Will it usually? Depends a lot on all the other moves are, but most likely it will get more than 1 visit at 3200 visits.
For example same board position as earlier with 3200 visits and the increased score amount (of the highest increase):
symmetry: 0 + 4.66% K10 -> 3 (V: 0.01%) (N: 6.33%) PV: K10 L9 B9
symmetry: 1 +11.89% M18 -> 12 (V: 0.00%) (N: 12.84%) PV: M18 B10 C10 B9 G13
symmetry: 2 + 6.87% G5 -> 3 (V: 0.19%) (N: 6.89%) PV: G5 B10 C10
symmetry: 3 + 8.71% A17 -> 4 (V: 0.00%) (N: 9.04%) PV: A17 B16 C18 D18
symmetry: 4 + 7.17% B12 -> 57 (V: 0.08%) (N: 7.20%) PV: B12 B10 D15 E15 E16 E17 F16 F17 G16 G17 H16
symmetry: 5 + 8.89% D9 -> 25 (V: 0.02%) (N: 8.93%) PV: D9 C9 D8 D7 C10 B4 B10 B7
symmetry: 6 + 4.19% C12 -> 1 (V: 0.00%) (N: 4.21%) PV: C12
symmetry: 7 + 3.43% A14 -> 1 (V: 0.01%) (N: 3.46%) PV: A14
Note that this particular board state is pretty polarizing with either 100% win rate with T7 or 0% for anything else. Symmetries 4 and 5 have trouble finding T7 in the first place, so that's why the noised move got more visits (before eventually finding T7 with noised prior N: 0.12% and 0.33% respectively)

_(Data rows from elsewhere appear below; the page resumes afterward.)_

-- ==== Sys2Proof/Machine/Trace.lean ====
section
/-!
DEFINITION. Tracing, injection and frequency response (R168, R188 to R203).
-/
namespace Sys2Proof.Machine

/-- Session `k`. -/
def sesOf (s : State) (k : Nat) : Session := tget {} s.trc.ses k
/-- Replace session `k`. -/
def setSes (k : Nat) (x : Session) (s : State) : State := { s with trc := { s.trc with ses := tset {} s.trc.ses k x } }
/-- The injection of axis `a`, pending or running. -/
def injOf (s : State) (a : Nat) : Option Inject := tget none s.trc.inj a
/-- Replace it. -/
def setInj (a : Nat) (x : Option Inject) (s : State) : State := { s with trc := { s.trc with inj := tset none s.trc.inj a x } }

/-- Session state codes (table "Session states"). -/
def TrcState.code : TrcState → Nat
  | .unconfigured => 0 | .stopped => 1 | .armed => 2 | .triggered => 3 | .rolling => 4

/-- Whether a session has its configuration (R6). -/
def traceConf (o : Nat) (s : State) : Bool := (sesOf s o).state ≠ .unconfigured

/-- STATE of the session commands. -/
def sesState (o : Nat) (s : State) : Nat := (sesOf s o).state.code

/-! Fields of a trace.configure payload. -/

/-- MODE is ROLL. -/
def tRoll (c : List Byte) : Bool := u8 c 0 = 1
/-- C. -/
def tChans (c : List Byte) : Nat := u8 c 1
/-- TRIG_SRC. -/
def tSrc (c : List Byte) : Nat := u8 c 3
/-- D. -/
def tDec (c : List Byte) : Nat := u32 c 4
/-- TRIG_CH. -/
def tTrigCh (c : List Byte) : Nat := u8 c 8
/-- AXIS and TAP of channel `k`. -/
def tChan (c : List Byte) (k : Nat) : Nat × Nat := (u8 c (16 + 2 * k), u8 c (17 + 2 * k))

/-! Taps (R188). -/

/-- Whether the axis runs a loop task in a cadence. -/
def loopRuns (x : AxisSt) : Bool := x.state = .closed || x.state = .stopping

/-- The low 32 bits of an integer as an int32. -/
def low32 (x : Int) : Int := signedOf 32 (bitsOf 32 x)

/-- The value of a tap of an axis at the compute end (table "Tap points"). -/
def tapValue (s : State) (a tap : Nat) : Int :=
  let x := axisOf s a
  let l := x.loop
  let on := loopRuns x
  let sig : List Int := [l.ep, l.up, l.vff, l.vref, l.vact, l.ev, l.uv, l.uf, l.tff, l.tc, l.tout]
  let inj : Option Int := match injOf s a with
    | some i => if i.running then some i.value else none
    | none => none
  if tap ≤ 10 then (if on then lget 0 sig tap else 0)
  else if tap = 11 then x.map.last.torque
  else if tap = 12 then low32 (rnd (toQ x.cmdP) l.es)
  else if tap = 13 then low32 (rnd x.actP l.es)
  else if tap = 14 then (if on then inj.getD 0 else 0)
  else ((x.map.last.status % 65536 + flagAt (on && l.stale) 16 + flagAt (on && l.clampActive) 17 + flagAt (on && l.slewActive) 18 + flagAt inj.isSome 19
    + flagAt (!on) 20 : Nat) : Int)

/-! Capture (R189, R193 to R195). -/

/-- One channel of a sample from the raw values of its window (R189). -/
def decimate (mean : Bool) (tap : Nat) (l : List Int) : Int :=
  if !mean || tap = 12 || tap = 13 then l.getLast?.getD 0
  else if tap = 15 then ((l.foldl (fun (m : Nat) v => m ||| v.toNat) 0 : Nat) : Int)
  else rdiv (l.foldl (· + ·) 0) l.length

/-- The sample of a window. -/
def sampleOf (c : List Byte) (w : List (List Int)) : List Int :=
  (List.range (tChans c)).map (fun k => decimate (u8 c 2 = 1) (tChan c k).2 (w.map (fun r => lget 0 r k)))

/-- Whether the trigger instant of a session lies in this cadence, by its source (table "Trigger sources"). -/
def trigSource (occ : BitVec 128) (s : State) (x : Session) (raw : List Int) : Bool :=
  let c := x.cfg
  let ch := tTrigCh c
  let thr := i32 c 12
  let prev := x.raw.map (fun r => lget 0 r ch)
  match tSrc c with
  | 1 => true
  | 3 => match prev with
    | some v => thr < lget 0 raw ch && !(thr < v)
    | none => false
  | 4 => match prev with
    | some v => lget 0 raw ch < thr && !(v < thr)
    | none => false
  | 5 => occ.getLsbD ch
  | 6 => match injOf s ch with
    | some i => i.running && s.cad.start < i.start + s.cad.ns
    | none => false
  | _ => false

/-- A row is written (R193, R195). -/
def writeRow (k : Nat) (x : Session) (row : List Int) (s : State) : State :=
  let t := s.cad.start
  let len := max 1 x.length
  let past := x.state = .rolling && x.after = x.length
  let y := { x with
    rows := tset none x.rows x.wr (some (t, row)), wr := modNext 0 len 1 x.wr, valid := min x.length (x.valid + 1), acc := []
    poison := if x.poison = x.wr then 0xFFFFFFFF else x.poison, poisoned := x.poisoned.filter (·.1 ≠ x.wr) }
  match x.state with
  | .rolling =>
    raiseIf past 75 (setSes k { y with
      rd := if past then modNext 0 len 1 x.rd else x.rd, lost := if past then x.lost + 1 else x.lost, after := min x.length (x.after + 1) } s)
  | .armed =>
    if x.trigNow then
      raise 73 (setSes k { y with state := .triggered, trigTime := t, validPre := min x.pre x.valid, after := 1 } s)
    else setSes k y s
  | _ => setSes k { y with after := x.after + 1 } s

No, it means the noise distribution was really flat. The idea of the Dirichlet noise is to be peaky and make the odd moves jump out. So this just made is less likely to find new things. This was broken in 2905873 I think.
Yup, totally my fault, I'm sorry :/ I guess it explains why my new run had so much trouble going above SDK... It shows Dirichlet noise is important to get progress.

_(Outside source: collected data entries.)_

-- ==== Sys2Proof/Certificates/Slice0/Obligations.lean ====
section
/-!
DEFINITION. The statements about the model. `Accepted` says that SUP turns the posted command away for no reason of R53; `Does`,
`Begins` and `Gives` say that the command is carried out and what the next state is.
-/
open Sys2Proof Sys2Proof.Machine

/-- A step takes the command at the front of the queue and runs it on the state with the queue's rest. -/
def Obligations.StepRunsFrontCommand : Prop := ∀ (c : Instr) (q : List Instr) (s : State),
  step { s with pending := c :: q } = exec c { s with pending := q }

/-- With nothing waiting, one tick of the 250 MHz clock passes and only the time count moves: TIME_INC is added to the 96-bit sum of
count and fraction (R256). That a step on an empty queue is a tick is the model's choice (log entry 2). -/
def Obligations.EmptyQueueTicks : Prop := ∀ s : State, s.pending = [] → ∃ (l : BitVec 64) (f : BitVec 32),
  step s = .next { s with time := { s.time with long := l, frac := f } } ∧
  l.toNat * 2 ^ 32 + f.toNat = (s.time.long.toNat * 2 ^ 32 + s.time.frac.toNat + s.time.inc.toNat) % 2 ^ 96

/-- The invariant holds after reset, and reset leaves what the rules name: mailbox slots FREE and no mailbox ready, no event pending or
lost, every event masked and mapped to vector e / 4, HUB_PERIOD 100, no axis, group, segment or step axis configured (R6, R45, R60, R371, R416). -/
def Obligations.ResetInvariant : Prop :=
  Inv State.reset ∧ State.reset.dev.mode = .reset ∧ State.reset.dev.mbReady = false ∧ (∀ m k, slotOf State.reset m k = .free) ∧
  State.reset.evt.pend = 0 ∧ State.reset.evt.lost = 0 ∧ State.reset.evt.mask = BitVec.allOnes 128 ∧
  (∀ e, e < 128 → vectorOf State.reset e = e / 4) ∧ State.reset.hub.period = 100 ∧
  (∀ a, (axisOf State.reset a).cfg.configured = false) ∧ (∀ g, (grpOf State.reset g).state = .idle) ∧
  (∀ k, (segOf State.reset k).configured = false) ∧ (∀ n, (stpOf State.reset n).state = .unconfigured)

/-- Every step keeps the invariant: the byte stores stay canonical, HUB_PERIOD stays in its range (R409), HUB_RD and HUB_WR stay offsets
of a dump in the ring (R411, R412), EVT_MAP stays an entry of vector 0 to 31 for each of the 128 events (R60). -/
def Obligations.StepKeepsInvariant : Prop := ∀ s t : State, Inv s → step s = .next t → Inv t

/-- No command changes the queue of waiting commands. -/
def Obligations.QueueUntouched : Prop := ∀ (i : Instr) (s t : State), exec i s = .next t → t.pending = s.pending

/-- A blown fuse stays blown, whatever the command, resets among them (R378 to R381). -/
def Obligations.FusesStayBlown : Prop := ∀ s t : State, step s = .next t → FusesLe s.dev.fuses t.dev.fuses

/-- A pending bit leaves only by the host's write of EVT_PEND or by a reset, a lost bit only by the host's write of EVT_LOST or by a
reset (R61). -/
def Obligations.EventsStayPending : Prop := ∀ (i : Instr) (s t : State), exec i s = .next t → resets i = false →
  (clearsEvents i = false → ∀ e, Pending s e → Pending t e) ∧
  ((∀ n w, i ≠ .evtLostClear n w) → (∀ b o d, i ≠ .registerWrite b o d) → ∀ e, s.evt.lost.getLsbD e = true → t.evt.lost.getLsbD e = true)

/-- A slot leaves DONE only by the host's write of MB_DONE or by a reset, POSTED only into DONE, and FREE only by its doorbell (R45, R48). -/
def Obligations.SlotsKeepTheirOrder : Prop := ∀ (i : Instr) (s t : State) (m k : Nat), exec i s = .next t → resets i = false →
  freesSlots i = false → (slotOf s m k = .done → slotOf t m k = .done) ∧ (slotOf s m k = .posted → slotOf t m k ≠ .free) ∧
  (slotOf s m k = .free → slotOf t m k = .free ∨ ∃ n w, i = .mbDoorbell n w ∧ n.val = m ∧ w.toNat = k ∧ slotOf t m k = .posted)

/-- Host writes to the command buffer of a POSTED slot are dropped and set WRITE_VIOLATION, and while the slot stays posted no command at
all but a reset changes one of its bytes: the device executes exactly the bytes present at the doorbell (R47). -/
def Obligations.PostedBytesStay : Prop := ∀ (m : Fin 8) (k : Fin 32) (s : State), slotOf s m k = .posted →
  (∀ (off : BitVec 12) (b : List Byte), bar2Live s = true → off.toNat + b.length ≤ 4096 → b ≠ [] →
    Gives (.commandBufferWrite m k off b) s fun t => t.host.bar2 = s.host.bar2 ∧ (mbOf t m).violation = true ∧
      exec (.registerWrite .bar2 (BitVec.ofNat 32 (cmdBuf m k + off.toNat)) b) s = .next t) ∧
  (∀ i t, exec i s = .next t → resets i = false →
    ∀ x < 4096, mget t.host.bar2 (cmdBuf m k + x) = mget s.host.bar2 (cmdBuf m k + x))

/-- FAULT mode ends only by a reset, FAULT_CAUSE keeps the first cause, and FAULT_N stays asserted (R361). -/
def Obligations.FaultModeStays : Prop := ∀ (i : Instr) (s t : State), exec i s = .next t → restarts i = false → s.dev.mode = .fault →
  t.dev.mode = .fault ∧ (s.dev.faultCause ≠ 0 → t.dev.faultCause = s.dev.faultCause) ∧ (s.dev.faultN = true → t.dev.faultN = true)

/-- A device whose crosslink has been lost stays in that state until it is reset by PORST_N or by a reset command (R20). A rail reset
excursion holds a die in reset (R421), so it is one too. -/
def Obligations.CrosslinkStaysLost : Prop := ∀ (i : Instr) (s t : State), exec i s = .next t → s.xl.lost = true →
  i ≠ .porstNAssert → (∀ b a, i ≠ .deviceReset b a) → (∀ r, i ≠ .railResetExcursion r) → t.xl.lost = true

/-- No command but a host access or a reset changes the host's own registers: the user page, the MSI-X table, EVT_MASK, EVT_MAP, HUB_CTL's
ENABLE, HUB_PERIOD, HUB_RD and the mirror address, the staging area and the command buffers of BAR2. -/
def Obligations.HostRegistersStay : Prop := ∀ (i : Instr) (s t : State), exec i s = .next t → resets i = false → hostAccess i = false →
  t.host.usrGrant = s.host.usrGrant ∧ t.host.usrEn = s.host.usrEn ∧ t.host.usrWin = s.host.usrWin ∧ t.host.msix = s.host.msix ∧
  t.host.staging = s.host.staging ∧ t.evt.mask = s.evt.mask ∧ t.evt.map = s.evt.map ∧ t.hub.enable = s.hub.enable ∧
  t.hub.period = s.hub.period ∧ t.hub.rd = s.hub.rd ∧ t.hub.mirror = s.hub.mirror ∧
  ∀ x < 0x100000, mget t.host.bar2 x = mget s.host.bar2 x

/-- The frame of the rows for motion, planning, the buses, the signal image, the scheduler and the field channels: only the rows that the
classes name change the part of the state that the class is about. -/
def Obligations.FrameOfMotionAndBuses : Prop := ∀ (i : Instr) (s t : State), exec i s = .next t → isRow i = true →
  (changesAxes i = false → t.axes = s.axes) ∧ (changesGroups i = false → t.grps = s.grps) ∧
  (changesStreams i = false → t.strm = s.strm) ∧ (changesSteps i = false → t.stp = s.stp) ∧
  (changesPlanning i = false → t.qp = s.qp) ∧ (changesSeparation i = false → t.ssm = s.ssm) ∧
  (changesBus i = false → t.bus = s.bus) ∧ (changesPeloton i = false → t.pel = s.pel) ∧ (changesPtp i = false → t.ptp = s.ptp) ∧
  (changesSignals i = false → t.sig = s.sig) ∧ (changesScheduler i = false → t.sch = s.sch) ∧ (changesChannels i = false → t.io = s.io)

/-- The frame of the rows for the device itself: the cadence's own fields, the time, the device's fields, the journal, the crosslink, the
effects that wait, the units in service. -/
def Obligations.FrameOfDevice : Prop := ∀ (i : Instr) (s t : State), exec i s = .next t → isRow i = true →
  (changesCadence i = false → t.cad = s.cad) ∧ (changesTime i = false → t.time = s.time) ∧ (changesDevice i = false → t.dev = s.dev) ∧
  (changesJournal i = false → t.jrn = s.jrn) ∧ (changesCrosslink i = false → t.xl = s.xl) ∧ (changesEffects i = false → t.eff = s.eff) ∧
  (changesUnits i = false → t.tilesOut = s.tilesOut ∧ t.lanesOut = s.lanesOut)

/-- A doorbell for a slot that is not FREE is ignored, and MB_STAT shows it (R46). -/
def Obligations.DoorbellOverrun : Prop := ∀ (m : Fin 8) (w : Word) (s : State), s.dev.mbReady = true → w.toNat < 32 →
  slotOf s m w.toNat ≠ .free → Gives (.mbDoorbell m w) s fun t =>
    (∀ n k, slotOf t n k = slotOf s n k) ∧ t.host.bar2 = s.host.bar2 ∧ OnlyHost s t ∧
    (mbOf t m).overrun = true ∧ (mbOf t m).lastOverrun.toNat = w.toNat ∧ (mbOf t m).overrunCount = (mbOf s m).overrunCount + 1

/-- An occurrence of event e sets its pending bit whether or not it is masked, and where the bit was set its EVT_LOST bit; no other bit
changes (R59). -/
def Obligations.EventOccurs : Prop := ∀ (e : Nat) (s : State), e < 128 →
  (raise e s).evt.pend = s.evt.pend ||| BitVec.twoPow 128 e ∧
  (raise e s).evt.lost = (if s.evt.pend.getLsbD e then s.evt.lost ||| BitVec.twoPow 128 e else s.evt.lost) ∧
  (raise e s).evt.mask = s.evt.mask ∧ (raise e s).evt.map = s.evt.map ∧
  (s.evt.mask.getLsbD e = false → ¬Pending s e → Fired (raise e s) (vectorOf s e))

/-- The order of the checks (R53): the status of a refused command is one whose condition holds, and none whose condition holds comes
before it. -/
def Obligations.RefusalOrder : Prop := ∀ (sp : CmdSpec) (r : CmdRef) (s : State) (st : Status), refusalOf sp r s = some st →
  let l := commonBad sp (cmdOf sp r s) (sp.kind (cmdOf sp r s).h (cmdOf sp r s).p s) s ++ (sp.body (cmdOf sp r s) s).bad
  (true, st) ∈ l ∧ ∀ x, (true, x) ∈ l → x ∈ checkOrder → checkOrder.idxOf st ≤ checkOrder.idxOf x

/-- A refused command completes with its status and has no other effect (R52); a command whose slot is not POSTED, or whose buffer holds
another opcode, does nothing. A mailbox-0-only command on mailboxes 1 to 7 is refused with NOT_PRIVILEGED or a code that is checked
before it (R53, R56). A refused load, update or truncation reports itself, so of it only the completion is stated. -/
def Obligations.RefusedCommands : Prop := ∀ (i : Instr) (sp : CmdSpec) (r : CmdRef) (s : State), mailbox i = some (sp, r) →
  (¬Posted sp r s → exec i s = .next s) ∧
  (∀ st, Posted sp r s → refusalOf sp r s = some st → Gives i s fun t =>
    slotOf t r.mb r.slot = .done ∧ statusAt t r = st.code ∧ (leavesTrace i = false → Quiet s t)) ∧
  (sp.priv = true → r.mb ≠ 0 → Posted sp r s →
    ∃ st ∈ [Status.deviceFault, .kickstand, .badOpcode, .badLength, .notPrivileged], refusalOf sp r s = some st)

/-- In FAULT mode every command but those that R363 names completes with DEVICE_FAULT, and with no core to serve them those do too. -/
def Obligations.FaultModeServes : Prop := ∀ (i : Instr) (sp : CmdSpec) (r : CmdRef) (s : State), mailbox i = some (sp, r) →
  Posted sp r s → s.dev.mode = .fault →
  (servedInFault (bitOf (u32 (payloadOf sp r s) 8) 0) i = false ∨ s.dev.noCore = true → Gives i s fun t =>
    slotOf t r.mb r.slot = .done ∧ statusAt t r = 0x0601) ∧
  (servedInFault (bitOf (u32 (payloadOf sp r s) 8) 0) i = true → s.dev.noCore = false →
    (true, Status.deviceFault) ∉ commonBad sp (cmdOf sp r s) (sp.kind (cmdOf sp r s).h (cmdOf sp r s).p s) s)

/-- The path of a completion (R40, R48): the buffer holds the header and the result, the slot is DONE, and event m is pending unless the
command's NO_EVENT flag is set; the completion of a slot that is no longer POSTED is discarded. -/
def Obligations.CompletionPath : Prop := ∀ (m : Fin 8) (k : Fin 32) (st : Status) (time state : Nat) (res : List Byte) (s : State),
  (slotOf s m k ≠ .posted → complete m k st time state res s = s) ∧
  (slotOf s m k = .posted → let t := complete m k st time state res s
    slotOf t m k = .done ∧ (∀ n j, ¬(n = m.val ∧ j = k.val) → slotOf t n j = slotOf s n j) ∧
    mread t.host.bar2 (cplBuf m k) 32 = cplBytes (hdrOf s m k) st time state res s ∧
    (¬((hdrOf s m k).indResult = true ∧ res ≠ []) →
      mread t.host.bar2 (cplBuf m k + 32) (res.take 992).length = res.take 992) ∧
    ((hdrOf s m k).noEvent = false → Pending t m) ∧ ((hdrOf s m k).noEvent = true → t.evt = s.evt) ∧ Quiet s t)

/-- A cadence start leaves no command waiting whose promise time has come, of those whose effect falls on a cadence start (R32, R75). -/
def Obligations.CadenceTakesEffects : Prop := ∀ s t : State, cadenceRuns s = true → s.dev.frozen = false →
  exec .cadenceStart s = .next t → ∀ e ∈ t.eff, e.opcode ∈ cadenceOps → t.cad.start < e.due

https://github.com/gcp/leela-zero/blob/e1284477eb0c66d41af8c80088cbb488caf20341/src/UCTNodeRoot.cpp#L192
Apologies if I am not understanding correctly the code here, but it seems to me that the line is expanded into
auto alpha = 0.03f * 361.0f / 19 * 19;
which is actually equal to
auto alpha = 0.03f * 361.0f;
At least, this is what happens in my local clone of (admittedly) an old release.